On 04/04/14 17:29, Saku Ytti wrote:
On (2014-04-03 21:25 -0700), Will Orton wrote:
There are commercially available NTP servers with GPS + Rb oscillators... for NTP use you could basically let it sync up a couple days, disconnect the GPS and let it freerun. You'd still be within a millisecond of GPS even after a couple years most likely. Reconnect it to GPS for a couple days every 1-2 years to resync it. More fun and cheaper to build your own I'd bet, if you had the time.
Meinberg[0] pegs rubidium at ±8ms per year, if you need NTP to do say single direction backbone SLA measurement you want to have microsecond precision.
Those two statements don't go together. Also outside the HFTers most of us don't care about a few milliseconds (sure an extra 50ms can be a pain, but is trivial to measure). It's one thing to be a time-nut (I'm certainly one), but recognise that straight NTP, well deployed, even syncing from the pool is sufficient for nearly all use cases not needing sub-millisecond precision.
I think most GPS chipsets today do Glonass also, maybe it's partly because Russia has import sanctions for those who don't do, or maybe simply because it gives better user experience as sync is found earlier.

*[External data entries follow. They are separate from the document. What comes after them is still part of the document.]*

-- ==== Sys2Proof/Safety.lean ====
section
/-! DEFINITION. The terms claims are stated in: sound states, an instruction that goes ahead, registers that can be read. -/

namespace Sys2Proof.Machine

/-- Memory keeps its canonical form (log 3). -/
def State.MemOk (s : State) : Prop := s.mem.wf = true

/-- A step that neither faults nor refuses. -/
def Steps (s s' : State) : Prop := step s = .next s'

/-- An instruction in this form takes effect (R81): it is not predicated by a condition register, or that register is settled and
k[PSEL] XOR PNEG is 1. -/
def State.Goes (s : State) (f : Form) : Prop :=
  f.mods.pmode = 1 → s.me.busyK f.mods.psel.toNat = false ∧ s.me.cond f.mods.psel.toNat ≠ f.mods.pneg

/-- An instruction in this form is predicated off (R81). -/
def State.Skips (s : State) (f : Form) : Prop :=
  f.mods.pmode = 1 ∧ s.me.busyK f.mods.psel.toNat = false ∧ s.me.cond f.mods.psel.toNat = f.mods.pneg

/-- A stored scalar register, not a queue port, that no instruction or access still owes a value (R24, R26). -/
def State.Ready (s : State) (r : R6) : Prop := isPort r = false ∧ s.me.busy r = false

/-- The block with its pc past an instruction in this form. -/
def Block.past (b : Block) (f : Form) : Block := { b with pc := b.pc + BitVec.ofNat 56 f.bytes }

end Sys2Proof.Machine
end

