/-- R284, R349, R368, R369, R379 (values the spec gives at reset): memory is canonical; no block or launch exists, every context is disabled with PMAX 0x1F and a gap of 8; the registers of identity, time, coolant and
errors have the reset values of their tables; every session slot and breakpoint is disabled. -/
def Obligations.ResetState : Prop :=
  State.reset.MemOk ∧ State.reset.blocks = [] ∧ State.reset.launches = [] ∧ State.reset.qtb = 0 ∧ State.reset.devid = 0 ∧ State.reset.rstCause = 0 ∧
  State.reset.ce = 0 ∧ State.reset.ue = 0 ∧ State.reset.errIdx = 0 ∧ State.reset.clkMHz = 1400 ∧ State.reset.slewMax = 500 ∧ State.reset.supply = 0 ∧
  State.reset.cdem = 0x20100804 ∧ State.reset.tcrit = 0x460 ∧ State.reset.tmax = 0x3C0 ∧ State.reset.reprime = 2 ∧ State.reset.dbgctx = 0 ∧
  (∀ c, c < 64 → (State.reset.ctx c).en = false ∧ (State.reset.ctx c).pmax = 0x1F ∧ (State.reset.ctx c).pregap = 8 ∧ (State.reset.ctx c).state = 0 ∧
    ∀ q, q < 16 → ((State.reset.ctx c).queue q).open_ = false ∧ ((State.reset.ctx c).queue q).halt = false) ∧
  (∀ z, z < 24 → (State.reset.zone z).state = 0 ∧ (State.reset.zone z).alloc = 0 ∧ (State.reset.zone z).auto = true ∧ (State.reset.zone z).pos = 0) ∧
  (∀ n, n < 32 → (State.reset.slotOf n).en = false ∧ (State.reset.slotOf n).log2 = 12 ∧ (State.reset.slotOf n).done = true) ∧
  (∀ n, n < 8 → (State.reset.bp n).en = false) ∧ State.reset.regRead 0x008 = 0x0000000900010001
end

But is there NTP product which you can configure to GPS-only mode or Glonass-only mode, which I think might be closer to Rob's idea of redundancy. As if you use both, 'poisoned' source would break all of your kit. But that is probably not easy to solve with two sources, if half is GPS and half is Glonass, and Glonass starts sending bad timing information, what do your NTP clients do, average to the middle?